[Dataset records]
== Segment start ==
-- ==== Sys2Proof/Proofs/Requests.lean ====
section
/-! SUPPORT. R100, R122 to R124, R154: when a FOLLOW request is due and what placing it does, the requests of a channel
that are outstanding, the start of a computation, and a result of another generation. -/

namespace Sys2Proof.Machine

section
variable {w : Works} {e : Env} {c : Chan}

/-! ## Follow-on cueing (R154) -/

/-- Nothing of a channel is queued, in flight or waiting (R122, log 13). -/
theorem Works.outstanding_nothing (hw : (w.at c).waitReq = none) (hq : ∀ j ∈ w.join.queue, j.chan ≠ c)
    (hf : ∀ g, w.join.flight = some g → g.req.chan ≠ c) (p : JoinKind → Bool) : w.outstanding c p = false := by
  have hqueued : w.queuedJoin c = none := by simpa [Works.queuedJoin] using hq
  have hflying : w.flyingJoin c = none := by
    unfold Works.flyingJoin
    split
    · rename_i g hg
      exact if_neg (hf g hg)
    · rfl
  simp [Works.outstanding, hqueued, hflying, hw]

/-- A FOLLOW is due in ON_AIR for an end at or before now + P, with no TAKE pending, no SETTLED handback and nothing
outstanding (R154). -/
theorem Works.followDue_onAir {ev : CurEvent} {f : Frame} (hs : (w.at c).state = .onAir) (hc : (w.at c).cur = some ev)
    (hf : ev.endAt = some f) (hend : 0 ≤ frameDiff e.ahead f) (hp : (w.at c).pending = none)
    (hsettled : (w.at c).settled = false) (hout : w.outstanding c (fun _ => true) = false) :
    w.followDue e c = some f := by
  have hlate : atOrLater e.ahead f = true := decide_eq_true hend
  simp only [Works.followDue, hs, hc, Option.bind_some, hf, hlate, hp, hsettled, hout, Option.isNone_none,
    Bool.not_false, Bool.and_self, if_true]

theorem Works.followJudge_due {f : Frame} (h : w.followDue e c = some f) : w.followJudge e c = w.placeFollow e c f := by
  simp only [Works.followJudge, h]

/-- With no other list, a FOLLOW request commits none (R78, R154). -/
theorem Works.placeFollow_plain (h : (w.at c).mirror.other = .absent) (f : Frame) :
    w.placeFollow e c f = w.placeJoin e c .follow f (some f) false := by
  simp only [Works.placeFollow, Works.commitDeferred, h]

theorem State.Outstanding.followDue {s : State} (h : s.Outstanding (.follow c)) {f : Frame}
    (hd : s.works.followDue s.boundaryEnv c = some f) :
    exec (.followDue c) s =
      .next { s with works := s.works.placeFollow s.boundaryEnv c f, due := s.due.erase (.follow c) } := by
  rw [← Works.followJudge_due hd]
  exact congrArg Host.Outcome.next (h.sliceWorks
    (cond := fun s => (s.works.followDue s.boundaryEnv c).isSome) (f := fun e w => w.followJudge e c)
    (by rw [hd, Option.isSome_some]) rfl)

/-! ## The next computation, and a stale result (R123, R124) -/

theorem Works.kick_empty (h : w.join.queue = []) : w.kick e = w := by
  unfold Works.kick
  split
  · rfl
  · split
    · rename_i hq
      rw [h] at hq
      cases hq
    · rfl

/-- The engine begins the oldest request with what it reads then (R123). -/
theorem Works.kick_begins (hh : e.handover = false) (hf : w.join.flight = none) {r : JoinReq} {rest : List JoinReq}
    (hq : w.join.queue = r :: rest) :
    w.kick e = { w with join := { queue := rest, flight := some (w.snapshot e r) } } := by
  simp only [Works.kick, hh, hf, hq, Bool.false_eq_true, if_false]

/-- A result of another generation reaches no block: the engine only gives up its computation and begins the next (R123,
R124). -/
theorem Works.joinComplete_discarded {f : JoinFlight} (hf : w.join.flight = some f)
    (hg : f.req.gen ≠ (w.at f.req.chan).gen) (hwait : (w.at f.req.chan).NothingWaits)
    (h1 : (w.at f.req.chan).state ≠ .onAir) (h2 : (w.at f.req.chan).state ≠ .returning) :
    w.joinComplete e = w.landed.kick { e with handover := false } := by
  obtain ⟨-, -, hreq, howed⟩ := id hwait
  have hstale : w.landed.staleResult f = true := by
    have hne : f.req.gen ≠ (w.landed.at f.req.chan).gen := hg
    simp [Works.staleResult, hne]
  have hdeliver : w.landed.deliver e.handing f = w.landed := by
    rw [Works.deliver, hstale, if_pos rfl, Works.followOwedNow_none (w := w.landed) howed,
      Works.followJudge_none (w := w.landed) h1 h2]
  rw [Works.joinComplete_eq hf, hdeliver, Works.afterJoin_none (w := w.landed) hwait,
    Works.placeWaiting_none (w := w.landed) hreq]

end

/-- Settles O34: the FOLLOW by its judgement, the stale result by what the handover passes by. -/
theorem requestsAndStaleResults : Obligations.RequestsAndStaleResults := by
  refine ⟨?_, ?_⟩
  · rintro s c x ev f ho rfl hstate hcur hend hlate hpending hsettled hwait hother hqueue hflight
    have hdue := Works.followDue_onAir (e := s.boundaryEnv) hstate hcur hend hlate hpending hsettled
      (Works.outstanding_nothing hwait hqueue hflight _)
    obtain ⟨v, hv⟩ : ∃ v, v = s.works.placeJoin s.boundaryEnv c .follow f (some f) false := ⟨_, rfl⟩
    have hexec := ho.followDue hdue
    have hothers := (Works.OthersKept.rfl (c := c) (w := s.works)).placeJoin s.boundaryEnv .follow f (some f) false
    obtain ⟨hat, htx, hstore, hnotices, hreq⟩ := Works.placeJoin_places rfl _ _ _ hv
    rw [Works.placeFollow_plain hother, ← hv] at hexec
    rw [← hv] at hothers
    exact ⟨_, hexec, s.sameOutside_with _ _, rfl, hothers, htx, hstore, hnotices, hat, hreq⟩
  · rintro s f c x hready hf rfl rfl hgen hother hclear hwait howed ⟨h1, h2⟩
    have hdone : s.works.joinComplete s.env = s.works.landed.kick s.env :=
      Works.joinComplete_discarded hf hgen ⟨hother, hclear, hwait, howed⟩ h1 h2
    have hworks : (s.hand Works.joinComplete).works =
        { s.works with join := (s.hand Works.joinComplete).works.join } := by
      rw [State.hand_works, hdone, Works.kick_frame]
      rfl
    refine ⟨_, hready.joinComplete, congrArg (fun w => { s with works := w }) hworks, fun hq => ?_, fun r rest hq => ?_⟩
    · rw [State.hand_works, hdone, Works.kick_empty (w := s.works.landed) hq]
      exact congrArg (fun q => ({ queue := q, flight := none } : JoinEngine)) hq
    · rw [State.hand_works, hdone, Works.kick_begins (w := s.works.landed) rfl rfl hq]
      exact ⟨rfl, _, rfl, rfl, rfl, rfl, rfl, rfl, rfl⟩

end Sys2Proof.Machine
end

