-- ==== Sys2Proof/Proofs/Steering.lean ====
section
/-! SUPPORT. R155, R156, R171, R175, R176: the abort that a HOLD or SKIP makes first in RETURNING, the CANCEL of a pending
TAKE, and what HOLD, RESUME and SKIP do to their channel. -/

namespace Sys2Proof.Machine

/-! ## Check 6 of HOLD, RESUME and SKIP (R175) -/

section
variable {w : Works} {e : Env} {c : Chan} {x : Context}

theorem Context.isHeld_of {ev : CurEvent} (hc : x.cur = some ev) : x.isHeld = ev.held := by
  simp only [Context.isHeld, hc]

/-- A channel ON_AIR, or in RETURNING with its handback SET or POSTPONING, can be steered (R175). -/
theorem Context.steerable_of
    (h : x.state = .onAir ∨ x.state = .returning ∧ ∃ hl hp succ n,
      x.handback = .agreed .set hl hp succ n ∨ x.handback = .agreed .postponing hl hp succ n) : x.steerable = true := by
  rcases h with h | ⟨h, hl, hp, succ, n, hb | hb⟩
  · simp only [Context.steerable, h]
  · simp only [Context.steerable, h, hb]
  · simp only [Context.steerable, h, hb]

/-- FILLER has a successor, and so has an event with one after it in the live list (R175). -/
theorem Context.hasSuccessor_of {ev : CurEvent} (hc : x.cur = some ev)
    (h : ev.place = .filler ∨ ev.place = .beforeZero ∧ x.mirror.live ≠ [] ∨
      ∃ k, ev.place = .at k ∧ k + 1 < x.mirror.live.length) : x.hasSuccessor = true := by
  rcases h with h | ⟨h, hl⟩ | ⟨k, h, hl⟩
  · simp [Context.hasSuccessor, hc, h]
  · simp [Context.hasSuccessor, hc, h, hl]
  · simp [Context.hasSuccessor, hc, h, hl]

/-- No request that a port switch placed is outstanding (R175). -/
theorem Works.switchOutstanding_none (hw : (w.at c).waitReq = none)
    (hq : ∀ j ∈ w.join.queue, j.chan = c → j.atSwitch = false)
    (hf : ∀ f, w.join.flight = some f → f.req.chan = c → f.req.atSwitch = false) : w.switchOutstanding c = false := by
  have hqueued : (w.queuedJoin c).any (fun r => r.atSwitch) = false := by
    cases h : w.queuedJoin c with
    | none => rfl
    | some j => exact hq j (List.mem_of_find?_eq_some h) (of_decide_eq_true (List.find?_some h :))
  have hflying : (w.flyingJoin c).any (fun r => r.atSwitch) = false := by
    unfold Works.flyingJoin
    split
    · rename_i f hflight
      split
      · rename_i hc; exact hf f hflight hc
      · rfl
    · rfl
  simp only [Works.switchOutstanding, hqueued, hflying, hw, Option.any_none, Bool.or_self]

theorem Works.holdCheck_none (hs : (w.at c).steerable = true) (hh : (w.at c).isHeld = false) :
    w.holdCheck e c = none := by
  simp only [Works.holdCheck, hs, hh, Bool.not_false, Bool.and_self, if_true]

theorem Works.resumeCheck_none (hs : (w.at c).state = .onAir) (hh : (w.at c).isHeld = true)
    (ho : w.switchOutstanding c = false) : w.resumeCheck e c = none := by
  simp only [Works.resumeCheck, hs, hh, ho, decide_true, Bool.not_false, Bool.and_self, if_true]

theorem Works.skipCheck_none (hs : (w.at c).steerable = true) (ho : w.switchOutstanding c = false)
    (hn : (w.at c).hasSuccessor = true) : w.skipCheck e c = none := by
  simp only [Works.skipCheck, hs, ho, hn, Bool.not_true, Bool.or_self, Bool.false_eq_true, if_false]

end

/-! ## The abort of a handback (R171) -/

/-- What a HOLD or SKIP finds once it has aborted the handback of a channel in RETURNING: the context, and the notice of
the abort (R171). -/
def Context.Freed (x : Context) (now : Frame) (c : Chan) (reason : Nat) (y : Context) (aborted : List Notice) : Prop :=
  x.state ≠ .returning ∧ y = x ∧ aborted = [] ∨
    x.state = .returning ∧ y = { x with state := .onAir, handback := .absent, dualSeen := false } ∧
      aborted = [{ kind := .handbackAborted, chan := some c, param := BitVec.ofNat 32 reason, frame := now }]

theorem Context.exists_freed (x : Context) (now : Frame) (c : Chan) (reason : Nat) :
    ∃ y aborted, x.Freed now c reason y aborted := by
  by_cases h : x.state = .returning
  · exact ⟨_, _, .inr ⟨h, rfl, rfl⟩⟩
  · exact ⟨_, _, .inl ⟨h, rfl, rfl⟩⟩

theorem Context.Freed.returning {x y : Context} {now : Frame} {c : Chan} {reason : Nat} {aborted : List Notice}
    (h : x.Freed now c reason y aborted) (hs : x.state = .returning) :
    y = { x with state := .onAir, handback := .absent, dualSeen := false } ∧
      aborted = [{ kind := .handbackAborted, chan := some c, param := BitVec.ofNat 32 reason, frame := now }] :=
  h.elim (fun h => absurd hs h.1) And.right

section
variable {w v : Works} {e : Env} {c : Chan} {reason : Nat} {y : Context} {aborted : List Notice}

theorem Works.abortIfReturning_frees (h : (w.at c).Freed e.now c reason y aborted)
    (hv : v = w.abortIfReturning e reason c) :
    w.OthersKept c v ∧ w.OnlyContexts v ∧ v.at c = y ∧ v.notices.count = w.notices.count + BitVec.ofNat 16 aborted.length ∧
      ∀ n, (n :: v.notices.ring).take 32 = (n :: aborted ++ w.notices.ring).take 32 := by
  rcases h with ⟨hs, rfl, rfl⟩ | ⟨hs, rfl, rfl⟩
  · obtain rfl : v = w := hv.trans (if_neg hs)
    exact ⟨.rfl, .rfl, rfl, (BitVec.add_zero _).symm, fun _ => rfl⟩
  · obtain rfl : v = w.abortHandback e c reason := hv.trans (if_pos hs)
    obtain ⟨hothers, honly⟩ := w.abortHandback_frame e c reason
    exact ⟨hothers, honly, Works.abortHandback_at hs reason, rfl, fun n => take_cons_take n _ 32⟩

end

/-! ## The CANCEL of a pending TAKE (R155, R156) -/

/-- What an operation that cancels the TAKE of a port leaves as it was, and the CANCEL that joins URGENT (R24, R138). -/
structure Works.Cancelled (e : Env) (c : Chan) (r : PortRec) (w v : Works) : Prop where
  others : w.OthersKept c v
  store : v.store = w.store
  numbers : v.lastNumbers = w.lastNumbers
  notices : v.notices = w.notices
  idle : r.pending = none → v.tx = w.tx
  joins : ∀ u, r.pending = some u → (∀ q ∈ w.tx.urgent, q.isCueTo r.server r.port = false) →
    v.tx = { w.tx with urgent := w.tx.urgent ++ [OutMsg.cue (cancelCue r u)] }.pick e.cfg

section
variable {w v : Works} {e : Env} {c : Chan} {r : PortRec}

/-- The CANCEL for a pending TAKE changes nothing but the transmitter. -/
theorem Works.cueCancel_cancels (hr : (w.at c).activeRec = some r)
    (hroom : r.pending ≠ none → w.tx.urgent.length + w.tx.flying .urgent < 16) :
    w.Cancelled e c r (w.cueCancel e c) ∧ w.cueCancel e c = { w with tx := (w.cueCancel e c).tx } := by
  cases ht : r.pending with
  | none =>
    have hsame : w.cueCancel e c = w := by simp only [Works.cueCancel, hr, ht]
    rw [hsame]
    exact ⟨⟨.rfl, rfl, rfl, rfl, fun _ => rfl, by simp [ht]⟩, rfl⟩
  | some t =>
    have hspace := hroom (by simp [ht])
    have hcue : w.cueCancel e c = w.placeCue e (cancelCue r t) := by
      simp only [Works.cueCancel, hr, ht]
      rfl
    have hframe := Works.placeCue_room (e := e) hspace (cancelCue r t)
    rw [hcue]
    refine ⟨⟨Works.OthersKept.rfl.placeCue e _, ?_, ?_, ?_, by simp [ht], fun u hu hnew => ?_⟩, hframe⟩
    · rw [hframe]
    · rw [hframe]
    · rw [hframe]
    · obtain rfl : t = u := Option.some.inj (ht.symm.trans hu)
      rw [Works.placeCue_joins (q := cancelCue r t) hnew hspace]

/-- A change of the channel's own context after it. -/
theorem Works.Cancelled.mod (h : w.Cancelled e c r v) (f : Context → Context) : w.Cancelled e c r (v.mod c f) :=
  ⟨h.others.mod f, h.store, h.numbers, h.notices, h.idle, h.joins⟩

/-- A change of the channel's own context before it. -/
theorem Works.Cancelled.of_mod {u : Works} {f : Context → Context} (hu : u = w.mod c f) (h : u.Cancelled e c r v) :
    w.Cancelled e c r v := by
  subst hu
  exact ⟨(Works.OthersKept.rfl.mod f).trans h.others, h.store, h.numbers, h.notices, h.idle, h.joins⟩

/-- A change that leaves a port record as it was leaves its context so. -/
theorem Context.modRec_fixed {x : Context} {p : PortSel} {f : PortRec → PortRec} (hr : x.portRec p = some r)
    (hf : f r = r) : x.modRec p f = x := by
  cases p
  · rw [Context.modRec, show x.prim = some r from hr, Option.map_some, hf, ← show x.prim = some r from hr]
  · rw [Context.modRec, show x.alt = some r from hr, Option.map_some, hf, ← show x.alt = some r from hr]
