/-- An enabled entry stays as it is. -/
theorem Corrected.correctImage_map {ch : Chan} (hch : c.map[ch].enabled = true) :
    (correctImage c).1.map[ch] = c.map[ch] := by
  have hclamped := h.clampMap_eq hch
  have henabled := (h.correctImage_enabled ch).trans hch
  rw [correctImage_map_of_enabled henabled]
  rw [clampMap_of_enabled hch] at hclamped
  obtain ⟨-, -, -, hentries, -⟩ := h
  obtain ⟨-, -, -, -, -, -, -, hnot, -⟩ := hentries ch hch
  have hprimary : clampPort c.map[ch].primary = c.map[ch].primary := congrArg MapEntry.primary hclamped
  have halternate : c.map[ch].alternate.map clampPort = c.map[ch].alternate := congrArg MapEntry.alternate hclamped
  rw [halternate, hprimary, if_neg hnot]
  rw [halternate, hprimary] at hclamped
  exact hclamped

theorem Corrected.clampControl_id_eq (i : Fin 4) : (clampControl c.control[i]).id = c.control[i].id := by
  obtain ⟨-, -, hids, -⟩ := h
  rw [clampControl_id, Nat.min_eq_right (hids i)]

end

/-! ## The count (R186) -/

/-- How many places two lists differ in. -/
def differing (xs zs : List Nat) : Nat := ((xs.zip zs).filter fun p => p.1 != p.2).length

theorem eq_of_mem_zip_self {xs : List Nat} {p : Nat × Nat} (h : p ∈ xs.zip xs) : p.1 = p.2 := by
  have hzip : xs.zip xs = xs.map fun x => (x, x) := by simpa using List.zip_map' (l := xs) (f := id) (g := id)
  rw [hzip] at h
  obtain ⟨x, -, rfl⟩ := List.mem_map.mp h
  rfl

theorem differing_self (xs : List Nat) : differing xs xs = 0 := by
  rw [differing, List.length_eq_zero_iff, List.filter_eq_nil_iff]
  intro p hp
  rw [eq_of_mem_zip_self hp, bne_self_eq_false]
  exact Bool.false_ne_true

theorem differing_append {xs zs xs' zs' : List Nat} (h : xs.length = zs.length) :
    differing (xs ++ xs') (zs ++ zs') = differing xs zs + differing xs' zs' := by
  rw [differing, List.zip_append h, List.filter_append, List.length_append]
  rfl

theorem replaced_append {xs ys zs xs' ys' zs' : List Nat} (h : xs.length = ys.length) (h' : ys.length = zs.length) :
    replaced (xs ++ xs') (ys ++ ys') (zs ++ zs') = replaced xs ys zs + replaced xs' ys' zs' := by
  have hzip : xs.length = (ys.zip zs).length := by rw [List.length_zip, ← h', Nat.min_self, h]
  rw [replaced, List.zip_append h', List.zip_append hzip, List.filter_append, List.length_append]
  rfl

/-- Where no field returns to its first value, the fields that either pass replaced are those that differ in the end. -/
theorem replaced_eq_differing {xs ys zs : List Nat} (h : ys.length = zs.length)
    (hback : ∀ p ∈ xs.zip (ys.zip zs), p.1 = p.2.2 → p.2.1 = p.2.2) : replaced xs ys zs = differing xs zs := by
  have hends : xs.zip zs = (xs.zip (ys.zip zs)).map (Prod.map id Prod.snd) :=
    calc xs.zip zs = xs.zip ((ys.zip zs).map Prod.snd) := by rw [List.map_snd_zip h.ge]
      _ = (xs.zip (ys.zip zs)).map (Prod.map id Prod.snd) := List.zip_map_right
  rw [replaced, differing, hends, List.filter_map, List.length_map]
  refine congrArg List.length (List.filter_congr fun p hp => ?_)
  have hp := hback p hp
  rw [Bool.eq_iff_iff, Bool.or_eq_true, bne_iff_ne, bne_iff_ne]
  change p.1 ≠ p.2.1 ∨ p.2.1 ≠ p.2.2 ↔ (p.1 != p.2.2) = true
  rw [bne_iff_ne]
  omega

/-- What the first pass alone may replace. -/
theorem replaced_self (xs ys : List Nat) : replaced xs ys ys = differing xs ys :=
  replaced_eq_differing rfl fun _ hp _ => eq_of_mem_zip_self (List.of_mem_zip hp).2

/-- A number that the second pass changes does not return to what the image spells: a bound that the first pass set lies
on the other side. -/
theorem scalars_not_restored (c : Config) :
    ∀ p ∈ (Config.scalars c).zip
        ((Config.scalars (clampConfig c)).zip (Config.scalars (relateConfig (clampConfig c)))),
      p.1 = p.2.2 → p.2.1 = p.2.2 := by
  have hloss : c.lossFrames = (relateConfig (clampConfig c)).lossFrames →
      (clampConfig c).lossFrames = (relateConfig (clampConfig c)).lossFrames := by
    simp only [relateConfig, clampConfig, clampNat_eq (show 2 ≤ 250 by decide), clampNat_eq (show 1 ≤ 50 by decide)]
    split <;> omega
  have hbid : c.bidWindow = (relateConfig (clampConfig c)).bidWindow →
      (clampConfig c).bidWindow = (relateConfig (clampConfig c)).bidWindow := by
    simp only [relateConfig, clampConfig, clampNat_eq (show 2 ≤ 16 by decide), clampNat_eq (show 2 ≤ 32 by decide)]
    split <;> omega
  have hlimit : c.limit = (relateConfig (clampConfig c)).limit →
      (clampConfig c).limit = (relateConfig (clampConfig c)).limit := by
    simp only [relateConfig, clampConfig, clampNat_eq (Nat.zero_le 65535)]
    split <;> omega
  have hlead : c.handbackLead = (relateConfig (clampConfig c)).handbackLead →
      (clampConfig c).handbackLead = (relateConfig (clampConfig c)).handbackLead := by
    simp only [relateConfig, clampConfig, clampNat_eq (show 2 ≤ 30 by decide), clampNat_eq (show 3 ≤ 250 by decide)]
    split <;> omega
  simp only [Config.scalars, List.zip_cons_cons, List.zip_nil_left, List.forall_mem_cons]
  exact ⟨fun _ => rfl, fun _ => rfl, fun _ => rfl, fun _ => rfl, hloss, fun _ => rfl, fun _ => rfl, fun _ => rfl, hbid,
    fun _ => rfl, fun _ => rfl, hlead, fun _ => rfl, fun _ => rfl, fun _ => rfl, fun _ => rfl, hlimit, fun _ => rfl,
    fun _ => rfl, fun _ hp => absurd hp List.not_mem_nil⟩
== Segment end ==
Those lines of the records that contain the string "Prod" should be identified and copied.

  have hends : xs.zip zs = (xs.zip (ys.zip zs)).map (Prod.map id Prod.snd) :=
    calc xs.zip zs = xs.zip ((ys.zip zs).map Prod.snd) := by rw [List.map_snd_zip h.ge]
      _ = (xs.zip (ys.zip zs)).map (Prod.map id Prod.snd) := List.zip_map_right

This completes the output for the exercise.